(Beginning of DATASET ENTRIES)
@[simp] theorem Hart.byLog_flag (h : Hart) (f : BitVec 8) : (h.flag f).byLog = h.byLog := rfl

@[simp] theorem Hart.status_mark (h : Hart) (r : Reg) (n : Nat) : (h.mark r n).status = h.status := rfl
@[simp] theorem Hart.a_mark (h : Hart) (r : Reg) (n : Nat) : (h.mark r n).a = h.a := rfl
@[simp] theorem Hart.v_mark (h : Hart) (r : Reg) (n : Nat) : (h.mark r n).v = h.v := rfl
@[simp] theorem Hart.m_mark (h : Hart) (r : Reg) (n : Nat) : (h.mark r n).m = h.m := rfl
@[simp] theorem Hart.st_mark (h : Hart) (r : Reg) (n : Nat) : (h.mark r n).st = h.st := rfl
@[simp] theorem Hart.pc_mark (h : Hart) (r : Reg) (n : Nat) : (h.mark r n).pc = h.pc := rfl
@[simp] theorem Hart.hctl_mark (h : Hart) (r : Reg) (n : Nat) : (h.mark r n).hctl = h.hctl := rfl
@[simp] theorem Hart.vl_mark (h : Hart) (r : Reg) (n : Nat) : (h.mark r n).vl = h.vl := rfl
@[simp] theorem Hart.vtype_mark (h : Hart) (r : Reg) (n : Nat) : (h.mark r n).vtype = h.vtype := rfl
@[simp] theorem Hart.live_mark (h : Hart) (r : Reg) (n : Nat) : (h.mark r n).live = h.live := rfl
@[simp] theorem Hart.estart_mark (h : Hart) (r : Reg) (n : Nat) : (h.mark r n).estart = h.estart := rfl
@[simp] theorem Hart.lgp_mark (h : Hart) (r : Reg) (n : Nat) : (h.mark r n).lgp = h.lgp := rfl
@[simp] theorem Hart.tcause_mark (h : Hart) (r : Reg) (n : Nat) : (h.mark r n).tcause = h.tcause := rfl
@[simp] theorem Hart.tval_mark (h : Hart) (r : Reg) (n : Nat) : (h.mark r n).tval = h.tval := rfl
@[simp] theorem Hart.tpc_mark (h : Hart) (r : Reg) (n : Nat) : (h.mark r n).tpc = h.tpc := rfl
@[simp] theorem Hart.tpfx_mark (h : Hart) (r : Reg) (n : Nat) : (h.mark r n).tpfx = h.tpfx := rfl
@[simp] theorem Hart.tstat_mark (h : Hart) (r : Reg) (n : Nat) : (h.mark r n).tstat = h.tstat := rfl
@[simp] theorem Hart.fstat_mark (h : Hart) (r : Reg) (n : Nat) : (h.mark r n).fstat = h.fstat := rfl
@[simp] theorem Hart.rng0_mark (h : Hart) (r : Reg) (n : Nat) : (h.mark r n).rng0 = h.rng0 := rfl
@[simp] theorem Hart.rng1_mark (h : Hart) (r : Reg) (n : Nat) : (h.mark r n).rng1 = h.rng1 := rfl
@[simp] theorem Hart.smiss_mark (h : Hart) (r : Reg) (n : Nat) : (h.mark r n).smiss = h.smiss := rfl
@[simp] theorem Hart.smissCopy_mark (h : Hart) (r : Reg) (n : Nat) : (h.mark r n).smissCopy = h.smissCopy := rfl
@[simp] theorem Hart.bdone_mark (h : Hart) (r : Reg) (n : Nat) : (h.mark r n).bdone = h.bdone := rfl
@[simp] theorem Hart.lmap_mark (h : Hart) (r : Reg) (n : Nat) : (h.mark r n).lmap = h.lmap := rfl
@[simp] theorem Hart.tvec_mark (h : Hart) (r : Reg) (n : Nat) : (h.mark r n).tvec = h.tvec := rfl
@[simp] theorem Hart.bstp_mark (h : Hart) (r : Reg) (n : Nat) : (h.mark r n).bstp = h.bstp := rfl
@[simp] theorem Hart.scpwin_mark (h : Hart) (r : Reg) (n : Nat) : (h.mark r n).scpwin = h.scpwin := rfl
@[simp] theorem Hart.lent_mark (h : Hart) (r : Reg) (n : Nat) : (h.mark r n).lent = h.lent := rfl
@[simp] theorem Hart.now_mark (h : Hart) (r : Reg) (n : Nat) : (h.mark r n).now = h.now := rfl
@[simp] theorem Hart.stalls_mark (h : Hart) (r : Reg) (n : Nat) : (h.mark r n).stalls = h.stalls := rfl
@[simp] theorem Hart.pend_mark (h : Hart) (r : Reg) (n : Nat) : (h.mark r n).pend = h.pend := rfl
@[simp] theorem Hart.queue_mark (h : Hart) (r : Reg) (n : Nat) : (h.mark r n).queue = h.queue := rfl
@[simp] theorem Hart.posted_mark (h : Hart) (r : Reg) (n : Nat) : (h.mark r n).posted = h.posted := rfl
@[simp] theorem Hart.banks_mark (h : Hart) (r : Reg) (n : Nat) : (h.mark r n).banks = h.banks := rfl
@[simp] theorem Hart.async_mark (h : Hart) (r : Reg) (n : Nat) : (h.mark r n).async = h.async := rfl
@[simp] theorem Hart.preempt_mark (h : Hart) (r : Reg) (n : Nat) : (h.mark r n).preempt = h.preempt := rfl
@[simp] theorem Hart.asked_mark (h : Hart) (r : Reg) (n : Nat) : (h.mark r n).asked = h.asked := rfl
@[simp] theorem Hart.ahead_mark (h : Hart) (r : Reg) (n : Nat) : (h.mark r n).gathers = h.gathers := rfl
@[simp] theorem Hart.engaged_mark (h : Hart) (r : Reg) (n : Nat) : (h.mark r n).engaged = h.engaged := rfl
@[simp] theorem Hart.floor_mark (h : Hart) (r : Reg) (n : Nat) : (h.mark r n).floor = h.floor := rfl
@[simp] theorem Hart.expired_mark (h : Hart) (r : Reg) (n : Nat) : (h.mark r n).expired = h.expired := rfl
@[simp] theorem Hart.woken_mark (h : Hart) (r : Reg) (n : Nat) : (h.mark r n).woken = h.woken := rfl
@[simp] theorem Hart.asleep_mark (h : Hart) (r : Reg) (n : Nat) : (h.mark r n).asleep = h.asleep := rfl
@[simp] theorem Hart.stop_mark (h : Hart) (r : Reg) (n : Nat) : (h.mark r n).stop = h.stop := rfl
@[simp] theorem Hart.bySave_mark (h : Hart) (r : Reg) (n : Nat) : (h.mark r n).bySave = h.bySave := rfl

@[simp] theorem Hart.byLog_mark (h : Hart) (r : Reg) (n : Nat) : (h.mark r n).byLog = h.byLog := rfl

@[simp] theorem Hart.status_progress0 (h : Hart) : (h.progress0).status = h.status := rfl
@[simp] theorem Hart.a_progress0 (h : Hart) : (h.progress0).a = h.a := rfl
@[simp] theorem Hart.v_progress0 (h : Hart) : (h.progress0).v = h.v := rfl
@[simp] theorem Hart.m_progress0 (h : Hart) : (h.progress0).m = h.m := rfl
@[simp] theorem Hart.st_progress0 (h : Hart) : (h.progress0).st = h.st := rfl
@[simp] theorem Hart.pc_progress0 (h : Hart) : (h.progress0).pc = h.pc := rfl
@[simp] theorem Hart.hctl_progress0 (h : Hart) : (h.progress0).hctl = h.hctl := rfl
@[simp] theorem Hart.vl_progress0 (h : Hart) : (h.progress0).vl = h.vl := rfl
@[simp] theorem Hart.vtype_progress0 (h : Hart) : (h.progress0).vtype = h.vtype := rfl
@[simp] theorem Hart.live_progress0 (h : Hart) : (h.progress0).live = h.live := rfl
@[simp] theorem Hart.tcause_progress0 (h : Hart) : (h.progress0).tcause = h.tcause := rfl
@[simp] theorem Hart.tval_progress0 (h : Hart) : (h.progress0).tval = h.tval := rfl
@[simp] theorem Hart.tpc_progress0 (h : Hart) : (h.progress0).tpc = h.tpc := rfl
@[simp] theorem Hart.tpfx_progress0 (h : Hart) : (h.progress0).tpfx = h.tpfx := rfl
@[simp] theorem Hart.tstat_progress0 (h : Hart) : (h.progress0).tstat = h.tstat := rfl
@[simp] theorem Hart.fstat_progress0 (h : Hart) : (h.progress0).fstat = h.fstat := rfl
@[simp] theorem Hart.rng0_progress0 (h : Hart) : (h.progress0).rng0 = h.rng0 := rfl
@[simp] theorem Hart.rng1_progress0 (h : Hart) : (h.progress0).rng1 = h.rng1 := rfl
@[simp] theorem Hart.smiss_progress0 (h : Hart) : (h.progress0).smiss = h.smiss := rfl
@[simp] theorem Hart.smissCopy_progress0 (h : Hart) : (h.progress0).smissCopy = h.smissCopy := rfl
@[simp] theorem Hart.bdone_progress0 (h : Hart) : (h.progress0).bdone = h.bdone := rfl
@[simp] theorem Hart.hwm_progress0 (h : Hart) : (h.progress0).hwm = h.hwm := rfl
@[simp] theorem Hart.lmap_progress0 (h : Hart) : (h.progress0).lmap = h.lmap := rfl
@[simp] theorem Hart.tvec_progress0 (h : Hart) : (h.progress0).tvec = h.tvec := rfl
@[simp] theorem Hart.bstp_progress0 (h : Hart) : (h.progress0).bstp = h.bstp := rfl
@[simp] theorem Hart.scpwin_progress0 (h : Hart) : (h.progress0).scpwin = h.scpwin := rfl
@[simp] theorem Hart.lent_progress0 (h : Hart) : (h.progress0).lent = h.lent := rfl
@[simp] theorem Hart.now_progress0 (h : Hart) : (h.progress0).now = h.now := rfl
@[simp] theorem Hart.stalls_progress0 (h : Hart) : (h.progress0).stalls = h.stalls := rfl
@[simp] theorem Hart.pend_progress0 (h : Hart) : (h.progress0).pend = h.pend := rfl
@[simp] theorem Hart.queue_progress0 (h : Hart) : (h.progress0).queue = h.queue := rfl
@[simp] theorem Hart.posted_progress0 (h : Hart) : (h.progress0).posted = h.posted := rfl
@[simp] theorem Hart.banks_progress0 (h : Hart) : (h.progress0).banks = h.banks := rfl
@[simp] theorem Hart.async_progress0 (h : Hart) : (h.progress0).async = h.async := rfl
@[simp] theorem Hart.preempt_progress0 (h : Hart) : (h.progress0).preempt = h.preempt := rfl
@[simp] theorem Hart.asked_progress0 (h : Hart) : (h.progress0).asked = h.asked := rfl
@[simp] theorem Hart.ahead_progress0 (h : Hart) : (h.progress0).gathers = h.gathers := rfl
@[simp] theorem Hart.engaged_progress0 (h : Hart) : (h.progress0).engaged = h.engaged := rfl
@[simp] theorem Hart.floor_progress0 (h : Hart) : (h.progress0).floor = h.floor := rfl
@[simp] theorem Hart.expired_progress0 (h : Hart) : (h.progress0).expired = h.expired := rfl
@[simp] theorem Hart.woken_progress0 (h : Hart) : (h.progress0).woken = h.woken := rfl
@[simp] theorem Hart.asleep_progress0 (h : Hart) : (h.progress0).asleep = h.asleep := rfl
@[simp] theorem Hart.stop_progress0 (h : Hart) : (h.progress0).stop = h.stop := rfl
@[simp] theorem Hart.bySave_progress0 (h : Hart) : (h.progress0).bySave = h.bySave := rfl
(End of DATASET ENTRIES)
(Beginning of DATASET ENTRIES)
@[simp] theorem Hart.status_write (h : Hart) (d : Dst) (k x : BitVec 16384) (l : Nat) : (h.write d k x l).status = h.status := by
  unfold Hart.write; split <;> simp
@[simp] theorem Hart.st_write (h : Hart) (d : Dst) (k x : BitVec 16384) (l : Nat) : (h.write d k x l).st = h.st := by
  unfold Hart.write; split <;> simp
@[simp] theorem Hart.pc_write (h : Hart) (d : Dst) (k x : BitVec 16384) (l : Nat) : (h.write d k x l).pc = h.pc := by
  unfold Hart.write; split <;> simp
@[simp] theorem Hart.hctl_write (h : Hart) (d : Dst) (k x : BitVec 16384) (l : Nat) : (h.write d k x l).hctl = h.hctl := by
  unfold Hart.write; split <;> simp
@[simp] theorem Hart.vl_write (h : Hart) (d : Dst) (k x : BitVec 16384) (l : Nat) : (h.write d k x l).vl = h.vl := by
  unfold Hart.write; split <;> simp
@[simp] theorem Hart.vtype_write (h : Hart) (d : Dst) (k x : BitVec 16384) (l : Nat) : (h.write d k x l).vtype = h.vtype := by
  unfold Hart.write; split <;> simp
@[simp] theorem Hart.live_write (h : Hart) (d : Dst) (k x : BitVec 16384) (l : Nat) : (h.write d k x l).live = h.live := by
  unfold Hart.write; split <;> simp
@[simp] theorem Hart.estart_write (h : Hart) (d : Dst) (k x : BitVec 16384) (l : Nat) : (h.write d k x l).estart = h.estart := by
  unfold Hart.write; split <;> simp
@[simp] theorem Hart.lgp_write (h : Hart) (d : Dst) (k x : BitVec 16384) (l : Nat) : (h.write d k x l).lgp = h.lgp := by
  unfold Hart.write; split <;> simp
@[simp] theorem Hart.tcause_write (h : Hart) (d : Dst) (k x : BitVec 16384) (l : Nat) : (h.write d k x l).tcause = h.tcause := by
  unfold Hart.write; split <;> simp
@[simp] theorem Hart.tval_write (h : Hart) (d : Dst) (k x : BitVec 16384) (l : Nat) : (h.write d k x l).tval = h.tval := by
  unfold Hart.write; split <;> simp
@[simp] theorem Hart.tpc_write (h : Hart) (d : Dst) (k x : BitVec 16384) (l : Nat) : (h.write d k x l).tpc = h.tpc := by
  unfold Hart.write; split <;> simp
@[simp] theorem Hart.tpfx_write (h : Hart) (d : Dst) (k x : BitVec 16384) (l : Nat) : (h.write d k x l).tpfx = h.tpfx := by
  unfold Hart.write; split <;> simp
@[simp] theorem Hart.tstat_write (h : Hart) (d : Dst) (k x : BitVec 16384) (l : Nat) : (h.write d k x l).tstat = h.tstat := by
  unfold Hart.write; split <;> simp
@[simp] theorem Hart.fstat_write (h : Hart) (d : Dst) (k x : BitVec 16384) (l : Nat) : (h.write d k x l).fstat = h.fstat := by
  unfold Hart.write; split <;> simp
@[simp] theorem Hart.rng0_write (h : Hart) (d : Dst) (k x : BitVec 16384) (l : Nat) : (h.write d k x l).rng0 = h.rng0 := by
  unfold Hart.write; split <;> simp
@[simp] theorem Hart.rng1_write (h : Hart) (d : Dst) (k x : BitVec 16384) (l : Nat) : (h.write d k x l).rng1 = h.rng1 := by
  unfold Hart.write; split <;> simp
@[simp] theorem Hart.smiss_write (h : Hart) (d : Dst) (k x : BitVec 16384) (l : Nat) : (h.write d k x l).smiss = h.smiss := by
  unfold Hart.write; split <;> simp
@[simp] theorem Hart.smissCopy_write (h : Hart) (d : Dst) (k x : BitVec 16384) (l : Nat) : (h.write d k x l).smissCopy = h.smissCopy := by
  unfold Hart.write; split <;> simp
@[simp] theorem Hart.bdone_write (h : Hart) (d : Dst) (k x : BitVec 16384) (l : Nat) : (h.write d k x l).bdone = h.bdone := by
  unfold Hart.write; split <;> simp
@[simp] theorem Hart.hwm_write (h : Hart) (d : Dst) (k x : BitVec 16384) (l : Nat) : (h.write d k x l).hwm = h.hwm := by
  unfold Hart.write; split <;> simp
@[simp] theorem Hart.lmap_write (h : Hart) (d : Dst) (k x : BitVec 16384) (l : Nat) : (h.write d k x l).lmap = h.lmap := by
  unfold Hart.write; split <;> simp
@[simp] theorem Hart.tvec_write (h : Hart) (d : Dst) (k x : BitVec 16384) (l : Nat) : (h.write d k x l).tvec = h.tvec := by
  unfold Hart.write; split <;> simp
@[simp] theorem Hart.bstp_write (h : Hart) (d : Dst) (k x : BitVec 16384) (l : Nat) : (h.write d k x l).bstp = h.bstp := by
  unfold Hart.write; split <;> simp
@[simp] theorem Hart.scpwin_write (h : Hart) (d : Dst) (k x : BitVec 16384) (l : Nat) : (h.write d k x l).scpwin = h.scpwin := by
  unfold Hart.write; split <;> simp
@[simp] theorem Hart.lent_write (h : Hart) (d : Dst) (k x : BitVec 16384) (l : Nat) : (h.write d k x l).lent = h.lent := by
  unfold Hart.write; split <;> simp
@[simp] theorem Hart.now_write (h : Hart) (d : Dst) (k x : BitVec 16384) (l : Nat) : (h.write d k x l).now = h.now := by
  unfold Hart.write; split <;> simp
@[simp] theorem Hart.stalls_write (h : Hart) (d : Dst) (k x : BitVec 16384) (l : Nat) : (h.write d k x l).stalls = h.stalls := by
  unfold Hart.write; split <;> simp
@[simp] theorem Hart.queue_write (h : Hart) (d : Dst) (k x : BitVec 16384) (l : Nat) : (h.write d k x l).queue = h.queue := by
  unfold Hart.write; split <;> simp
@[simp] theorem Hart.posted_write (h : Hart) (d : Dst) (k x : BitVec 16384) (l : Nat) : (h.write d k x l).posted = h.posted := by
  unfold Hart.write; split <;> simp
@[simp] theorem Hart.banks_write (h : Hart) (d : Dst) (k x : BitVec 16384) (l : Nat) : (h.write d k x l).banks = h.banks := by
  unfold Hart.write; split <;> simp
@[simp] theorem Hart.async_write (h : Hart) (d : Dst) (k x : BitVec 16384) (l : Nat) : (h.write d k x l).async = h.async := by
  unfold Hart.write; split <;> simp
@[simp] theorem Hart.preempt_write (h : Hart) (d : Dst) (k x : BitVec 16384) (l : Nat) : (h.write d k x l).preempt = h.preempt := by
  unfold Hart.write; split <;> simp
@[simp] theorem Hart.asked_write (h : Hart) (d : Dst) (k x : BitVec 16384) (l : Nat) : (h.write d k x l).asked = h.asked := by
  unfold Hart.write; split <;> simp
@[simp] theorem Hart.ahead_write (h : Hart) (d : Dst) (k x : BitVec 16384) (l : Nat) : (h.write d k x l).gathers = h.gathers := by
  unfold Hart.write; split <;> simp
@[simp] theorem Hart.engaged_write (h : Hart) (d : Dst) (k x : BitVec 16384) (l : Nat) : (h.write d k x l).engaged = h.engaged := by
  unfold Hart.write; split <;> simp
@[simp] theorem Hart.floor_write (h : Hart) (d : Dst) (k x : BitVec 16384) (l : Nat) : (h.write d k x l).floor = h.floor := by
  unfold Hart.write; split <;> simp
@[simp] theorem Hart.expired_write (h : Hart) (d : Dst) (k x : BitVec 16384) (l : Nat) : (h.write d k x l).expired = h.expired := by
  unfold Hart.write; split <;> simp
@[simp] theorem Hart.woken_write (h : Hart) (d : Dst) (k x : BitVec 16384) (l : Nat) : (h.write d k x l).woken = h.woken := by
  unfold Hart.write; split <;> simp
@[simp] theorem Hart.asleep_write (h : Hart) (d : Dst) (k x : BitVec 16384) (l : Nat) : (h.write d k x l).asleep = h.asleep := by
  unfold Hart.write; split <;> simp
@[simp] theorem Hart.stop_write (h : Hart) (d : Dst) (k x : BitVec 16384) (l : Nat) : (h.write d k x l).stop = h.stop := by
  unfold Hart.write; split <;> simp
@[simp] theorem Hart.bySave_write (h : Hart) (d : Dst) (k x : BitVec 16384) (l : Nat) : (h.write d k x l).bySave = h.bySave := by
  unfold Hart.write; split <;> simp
(End of DATASET ENTRIES)
### [WORK INSTRUCTIONS]
The word "tval" appears on some lines of the data above; count those lines and return only the number.

### [THE COMPLETED TASK]
3